[Saved data entries]
<<<<

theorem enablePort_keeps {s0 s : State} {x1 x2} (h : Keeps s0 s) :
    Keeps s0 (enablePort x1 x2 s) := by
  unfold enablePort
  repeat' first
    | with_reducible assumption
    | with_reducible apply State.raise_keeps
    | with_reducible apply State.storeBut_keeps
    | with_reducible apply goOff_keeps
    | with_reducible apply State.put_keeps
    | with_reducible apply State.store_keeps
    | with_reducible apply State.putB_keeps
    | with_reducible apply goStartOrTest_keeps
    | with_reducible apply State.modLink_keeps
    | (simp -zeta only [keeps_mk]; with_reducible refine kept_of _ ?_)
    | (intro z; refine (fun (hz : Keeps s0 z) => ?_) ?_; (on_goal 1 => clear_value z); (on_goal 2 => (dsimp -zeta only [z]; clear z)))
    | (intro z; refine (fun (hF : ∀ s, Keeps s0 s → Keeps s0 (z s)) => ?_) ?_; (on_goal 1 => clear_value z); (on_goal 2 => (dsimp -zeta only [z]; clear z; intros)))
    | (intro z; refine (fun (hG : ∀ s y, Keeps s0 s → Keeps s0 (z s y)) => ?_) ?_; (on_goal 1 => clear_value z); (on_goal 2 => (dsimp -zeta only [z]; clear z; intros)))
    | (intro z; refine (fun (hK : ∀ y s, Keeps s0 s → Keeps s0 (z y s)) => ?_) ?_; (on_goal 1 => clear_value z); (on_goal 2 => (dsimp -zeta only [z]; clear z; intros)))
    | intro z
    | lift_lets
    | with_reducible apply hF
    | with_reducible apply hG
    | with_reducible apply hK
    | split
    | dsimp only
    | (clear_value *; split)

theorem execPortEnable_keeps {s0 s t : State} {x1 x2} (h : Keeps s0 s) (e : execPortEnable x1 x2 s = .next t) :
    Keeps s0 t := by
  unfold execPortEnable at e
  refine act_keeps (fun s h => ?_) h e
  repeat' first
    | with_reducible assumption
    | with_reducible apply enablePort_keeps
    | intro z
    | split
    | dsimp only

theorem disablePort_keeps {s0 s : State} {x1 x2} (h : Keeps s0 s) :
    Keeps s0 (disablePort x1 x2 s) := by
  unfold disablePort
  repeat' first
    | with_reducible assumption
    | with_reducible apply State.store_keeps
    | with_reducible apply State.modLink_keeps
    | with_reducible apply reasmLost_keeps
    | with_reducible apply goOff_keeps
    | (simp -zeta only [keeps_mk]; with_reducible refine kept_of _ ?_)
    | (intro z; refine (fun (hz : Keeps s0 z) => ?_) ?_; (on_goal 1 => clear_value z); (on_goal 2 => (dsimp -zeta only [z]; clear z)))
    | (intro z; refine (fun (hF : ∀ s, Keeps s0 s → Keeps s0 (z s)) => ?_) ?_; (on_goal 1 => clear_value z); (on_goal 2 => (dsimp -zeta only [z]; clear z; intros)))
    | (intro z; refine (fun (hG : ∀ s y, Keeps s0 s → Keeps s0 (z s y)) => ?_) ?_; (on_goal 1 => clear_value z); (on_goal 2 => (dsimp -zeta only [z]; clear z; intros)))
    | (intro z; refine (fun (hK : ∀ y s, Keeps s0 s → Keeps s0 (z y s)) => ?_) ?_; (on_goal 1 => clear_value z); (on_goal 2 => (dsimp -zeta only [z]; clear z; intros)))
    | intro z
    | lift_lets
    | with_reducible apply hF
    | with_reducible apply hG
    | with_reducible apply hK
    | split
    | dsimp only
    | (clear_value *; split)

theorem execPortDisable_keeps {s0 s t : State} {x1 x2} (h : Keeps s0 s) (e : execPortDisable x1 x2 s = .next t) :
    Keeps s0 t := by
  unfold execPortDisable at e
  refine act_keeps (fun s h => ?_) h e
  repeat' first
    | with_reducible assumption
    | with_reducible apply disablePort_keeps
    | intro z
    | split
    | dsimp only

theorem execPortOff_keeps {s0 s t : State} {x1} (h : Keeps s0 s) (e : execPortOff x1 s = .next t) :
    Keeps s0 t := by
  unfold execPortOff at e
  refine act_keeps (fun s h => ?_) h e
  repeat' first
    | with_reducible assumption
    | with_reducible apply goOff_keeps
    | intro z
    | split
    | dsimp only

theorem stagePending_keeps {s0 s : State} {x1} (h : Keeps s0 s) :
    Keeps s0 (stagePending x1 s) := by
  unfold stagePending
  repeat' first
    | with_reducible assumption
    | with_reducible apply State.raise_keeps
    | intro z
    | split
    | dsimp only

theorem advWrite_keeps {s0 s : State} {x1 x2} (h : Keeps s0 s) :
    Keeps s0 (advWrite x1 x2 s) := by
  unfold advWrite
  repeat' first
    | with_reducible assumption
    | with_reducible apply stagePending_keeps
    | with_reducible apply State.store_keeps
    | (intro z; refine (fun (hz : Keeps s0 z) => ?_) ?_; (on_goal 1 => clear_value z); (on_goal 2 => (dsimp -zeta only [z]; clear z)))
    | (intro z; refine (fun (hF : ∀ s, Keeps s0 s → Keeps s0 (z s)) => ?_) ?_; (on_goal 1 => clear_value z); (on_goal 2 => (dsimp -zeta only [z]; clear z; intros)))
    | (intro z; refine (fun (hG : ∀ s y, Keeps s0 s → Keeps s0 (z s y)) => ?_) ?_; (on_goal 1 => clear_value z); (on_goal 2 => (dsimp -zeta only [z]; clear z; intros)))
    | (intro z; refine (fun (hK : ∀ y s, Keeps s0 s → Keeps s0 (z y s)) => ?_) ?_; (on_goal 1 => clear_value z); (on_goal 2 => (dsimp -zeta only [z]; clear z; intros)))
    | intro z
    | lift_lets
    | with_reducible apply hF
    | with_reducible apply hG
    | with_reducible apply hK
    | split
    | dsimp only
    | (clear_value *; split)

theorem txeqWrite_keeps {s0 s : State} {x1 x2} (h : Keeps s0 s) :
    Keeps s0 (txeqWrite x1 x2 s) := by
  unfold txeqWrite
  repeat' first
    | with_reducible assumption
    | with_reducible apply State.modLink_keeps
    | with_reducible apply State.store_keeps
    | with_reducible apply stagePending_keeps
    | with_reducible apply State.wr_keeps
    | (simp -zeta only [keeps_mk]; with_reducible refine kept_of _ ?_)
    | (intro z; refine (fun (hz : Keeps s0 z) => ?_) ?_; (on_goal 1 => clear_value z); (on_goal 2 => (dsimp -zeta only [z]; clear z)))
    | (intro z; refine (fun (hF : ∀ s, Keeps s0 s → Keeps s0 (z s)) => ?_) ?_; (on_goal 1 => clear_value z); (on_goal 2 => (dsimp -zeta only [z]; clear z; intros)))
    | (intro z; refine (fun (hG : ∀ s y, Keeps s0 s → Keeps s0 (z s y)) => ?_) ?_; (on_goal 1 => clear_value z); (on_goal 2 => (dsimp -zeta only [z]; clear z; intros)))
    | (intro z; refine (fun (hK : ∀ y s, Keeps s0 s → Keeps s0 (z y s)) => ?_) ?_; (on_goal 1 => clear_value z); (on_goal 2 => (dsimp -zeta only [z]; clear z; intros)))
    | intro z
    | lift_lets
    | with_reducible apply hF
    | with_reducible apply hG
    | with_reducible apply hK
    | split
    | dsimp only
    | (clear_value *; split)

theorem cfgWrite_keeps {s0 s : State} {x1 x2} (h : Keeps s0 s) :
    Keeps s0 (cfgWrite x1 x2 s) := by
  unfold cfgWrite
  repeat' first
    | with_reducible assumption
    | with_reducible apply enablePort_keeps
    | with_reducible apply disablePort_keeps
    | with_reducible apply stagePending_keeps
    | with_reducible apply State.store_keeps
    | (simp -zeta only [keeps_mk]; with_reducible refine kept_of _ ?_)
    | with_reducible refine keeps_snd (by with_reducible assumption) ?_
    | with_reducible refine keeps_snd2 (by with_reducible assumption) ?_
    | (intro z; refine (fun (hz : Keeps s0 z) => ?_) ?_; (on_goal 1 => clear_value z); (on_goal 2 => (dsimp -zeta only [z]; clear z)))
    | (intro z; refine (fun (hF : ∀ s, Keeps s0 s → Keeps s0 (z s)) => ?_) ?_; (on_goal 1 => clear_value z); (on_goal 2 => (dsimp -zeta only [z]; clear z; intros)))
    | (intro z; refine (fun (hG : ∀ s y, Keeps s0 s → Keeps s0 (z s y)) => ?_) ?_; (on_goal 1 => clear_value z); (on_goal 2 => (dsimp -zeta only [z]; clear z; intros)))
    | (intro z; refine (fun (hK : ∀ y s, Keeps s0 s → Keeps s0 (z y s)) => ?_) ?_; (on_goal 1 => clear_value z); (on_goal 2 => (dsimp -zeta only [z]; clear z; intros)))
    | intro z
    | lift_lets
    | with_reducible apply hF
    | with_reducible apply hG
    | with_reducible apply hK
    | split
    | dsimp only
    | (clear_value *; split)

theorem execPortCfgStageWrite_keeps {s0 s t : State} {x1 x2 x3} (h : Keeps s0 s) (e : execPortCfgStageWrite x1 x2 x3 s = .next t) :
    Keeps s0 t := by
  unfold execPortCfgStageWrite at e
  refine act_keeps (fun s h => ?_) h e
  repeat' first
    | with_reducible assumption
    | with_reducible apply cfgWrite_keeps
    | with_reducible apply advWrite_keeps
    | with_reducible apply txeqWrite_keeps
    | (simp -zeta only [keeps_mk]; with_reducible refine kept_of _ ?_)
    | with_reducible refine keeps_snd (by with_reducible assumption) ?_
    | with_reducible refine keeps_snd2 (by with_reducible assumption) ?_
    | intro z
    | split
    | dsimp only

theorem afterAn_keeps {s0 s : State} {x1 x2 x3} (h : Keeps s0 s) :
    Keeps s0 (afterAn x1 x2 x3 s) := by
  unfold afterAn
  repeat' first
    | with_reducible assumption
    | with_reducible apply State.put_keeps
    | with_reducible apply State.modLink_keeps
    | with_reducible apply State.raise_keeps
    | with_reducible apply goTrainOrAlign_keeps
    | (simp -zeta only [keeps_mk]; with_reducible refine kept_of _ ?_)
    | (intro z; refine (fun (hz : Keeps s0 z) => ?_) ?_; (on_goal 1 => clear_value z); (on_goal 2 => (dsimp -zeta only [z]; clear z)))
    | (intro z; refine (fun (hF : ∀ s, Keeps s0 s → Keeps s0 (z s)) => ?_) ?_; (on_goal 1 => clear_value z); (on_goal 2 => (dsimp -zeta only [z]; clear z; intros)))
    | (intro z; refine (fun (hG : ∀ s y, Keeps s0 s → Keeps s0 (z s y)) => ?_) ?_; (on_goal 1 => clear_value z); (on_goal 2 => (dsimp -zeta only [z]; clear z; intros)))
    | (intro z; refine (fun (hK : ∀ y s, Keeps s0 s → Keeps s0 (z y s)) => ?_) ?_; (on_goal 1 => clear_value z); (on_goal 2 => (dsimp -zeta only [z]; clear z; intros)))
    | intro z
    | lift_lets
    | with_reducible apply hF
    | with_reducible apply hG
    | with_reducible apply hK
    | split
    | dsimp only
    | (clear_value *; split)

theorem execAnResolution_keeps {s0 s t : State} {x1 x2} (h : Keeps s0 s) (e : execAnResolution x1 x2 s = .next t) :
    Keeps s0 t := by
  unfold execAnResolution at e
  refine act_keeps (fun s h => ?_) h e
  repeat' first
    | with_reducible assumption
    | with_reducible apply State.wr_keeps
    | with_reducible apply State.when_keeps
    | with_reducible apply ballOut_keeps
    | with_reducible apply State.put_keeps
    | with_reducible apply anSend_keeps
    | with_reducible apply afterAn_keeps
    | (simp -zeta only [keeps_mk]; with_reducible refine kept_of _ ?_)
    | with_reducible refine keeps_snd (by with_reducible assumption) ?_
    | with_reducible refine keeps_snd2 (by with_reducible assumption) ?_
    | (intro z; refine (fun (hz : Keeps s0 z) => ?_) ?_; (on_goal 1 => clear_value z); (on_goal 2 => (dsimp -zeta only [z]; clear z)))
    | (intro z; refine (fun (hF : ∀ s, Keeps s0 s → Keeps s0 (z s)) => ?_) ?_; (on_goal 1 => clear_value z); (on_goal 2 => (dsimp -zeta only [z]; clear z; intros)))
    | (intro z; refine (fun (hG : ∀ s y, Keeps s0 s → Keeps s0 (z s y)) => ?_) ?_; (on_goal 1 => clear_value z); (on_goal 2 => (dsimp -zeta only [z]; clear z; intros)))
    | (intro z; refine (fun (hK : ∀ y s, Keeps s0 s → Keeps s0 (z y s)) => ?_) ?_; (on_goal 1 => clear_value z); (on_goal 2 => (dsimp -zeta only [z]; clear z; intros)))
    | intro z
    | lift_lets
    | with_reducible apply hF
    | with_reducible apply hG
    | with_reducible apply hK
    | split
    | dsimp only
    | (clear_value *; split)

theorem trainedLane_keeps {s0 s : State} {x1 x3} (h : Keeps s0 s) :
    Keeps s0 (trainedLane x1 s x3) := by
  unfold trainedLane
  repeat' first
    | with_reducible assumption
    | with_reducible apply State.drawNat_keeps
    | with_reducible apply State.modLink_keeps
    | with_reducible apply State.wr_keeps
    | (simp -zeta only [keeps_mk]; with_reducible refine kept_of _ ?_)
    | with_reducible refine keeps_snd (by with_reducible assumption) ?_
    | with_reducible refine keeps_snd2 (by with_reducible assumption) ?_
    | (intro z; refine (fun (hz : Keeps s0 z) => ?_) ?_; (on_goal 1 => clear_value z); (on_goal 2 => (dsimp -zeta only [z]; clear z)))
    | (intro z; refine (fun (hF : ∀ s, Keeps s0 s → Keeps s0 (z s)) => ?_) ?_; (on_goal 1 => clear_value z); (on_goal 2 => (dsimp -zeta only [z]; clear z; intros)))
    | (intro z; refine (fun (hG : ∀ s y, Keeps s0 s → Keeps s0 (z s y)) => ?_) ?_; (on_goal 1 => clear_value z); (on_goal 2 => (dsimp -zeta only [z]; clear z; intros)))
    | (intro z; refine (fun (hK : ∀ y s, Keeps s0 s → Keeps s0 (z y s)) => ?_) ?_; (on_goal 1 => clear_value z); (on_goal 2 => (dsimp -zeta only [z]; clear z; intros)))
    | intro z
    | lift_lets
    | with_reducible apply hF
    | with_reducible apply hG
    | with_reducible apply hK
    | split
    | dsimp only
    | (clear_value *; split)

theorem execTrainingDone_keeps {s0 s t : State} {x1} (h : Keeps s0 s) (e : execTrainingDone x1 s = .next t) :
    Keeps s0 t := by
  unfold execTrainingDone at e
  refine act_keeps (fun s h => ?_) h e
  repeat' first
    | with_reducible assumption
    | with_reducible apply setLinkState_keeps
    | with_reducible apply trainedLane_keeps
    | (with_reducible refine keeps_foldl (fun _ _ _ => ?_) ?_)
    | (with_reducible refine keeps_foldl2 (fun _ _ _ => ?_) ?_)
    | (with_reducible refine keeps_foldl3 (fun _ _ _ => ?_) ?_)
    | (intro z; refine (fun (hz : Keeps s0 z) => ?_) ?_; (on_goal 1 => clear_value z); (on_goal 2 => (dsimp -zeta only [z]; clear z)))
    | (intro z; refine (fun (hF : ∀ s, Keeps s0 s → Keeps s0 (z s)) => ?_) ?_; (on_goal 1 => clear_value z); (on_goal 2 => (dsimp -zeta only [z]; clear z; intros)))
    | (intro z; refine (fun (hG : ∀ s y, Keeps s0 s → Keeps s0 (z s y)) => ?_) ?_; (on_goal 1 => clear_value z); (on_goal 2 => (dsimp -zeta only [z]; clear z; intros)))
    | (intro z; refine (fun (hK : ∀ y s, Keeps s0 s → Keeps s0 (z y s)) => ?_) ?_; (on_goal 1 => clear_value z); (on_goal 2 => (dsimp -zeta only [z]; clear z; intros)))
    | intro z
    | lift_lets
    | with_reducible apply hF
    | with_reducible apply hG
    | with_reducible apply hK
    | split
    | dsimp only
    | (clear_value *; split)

>>>>

- **What is required**:
Start at the first line of the entries and stop at the line with "with_reducible apply goStartOrTest_keeps". Retype each of those lines exactly, both ends included.

- **Answer box**:
theorem enablePort_keeps {s0 s : State} {x1 x2} (h : Keeps s0 s) :
    Keeps s0 (enablePort x1 x2 s) := by
  unfold enablePort
  repeat' first
    | with_reducible assumption
    | with_reducible apply State.raise_keeps
    | with_reducible apply State.storeBut_keeps
    | with_reducible apply goOff_keeps
    | with_reducible apply State.put_keeps
    | with_reducible apply State.store_keeps
    | with_reducible apply State.putB_keeps
    | with_reducible apply goStartOrTest_keeps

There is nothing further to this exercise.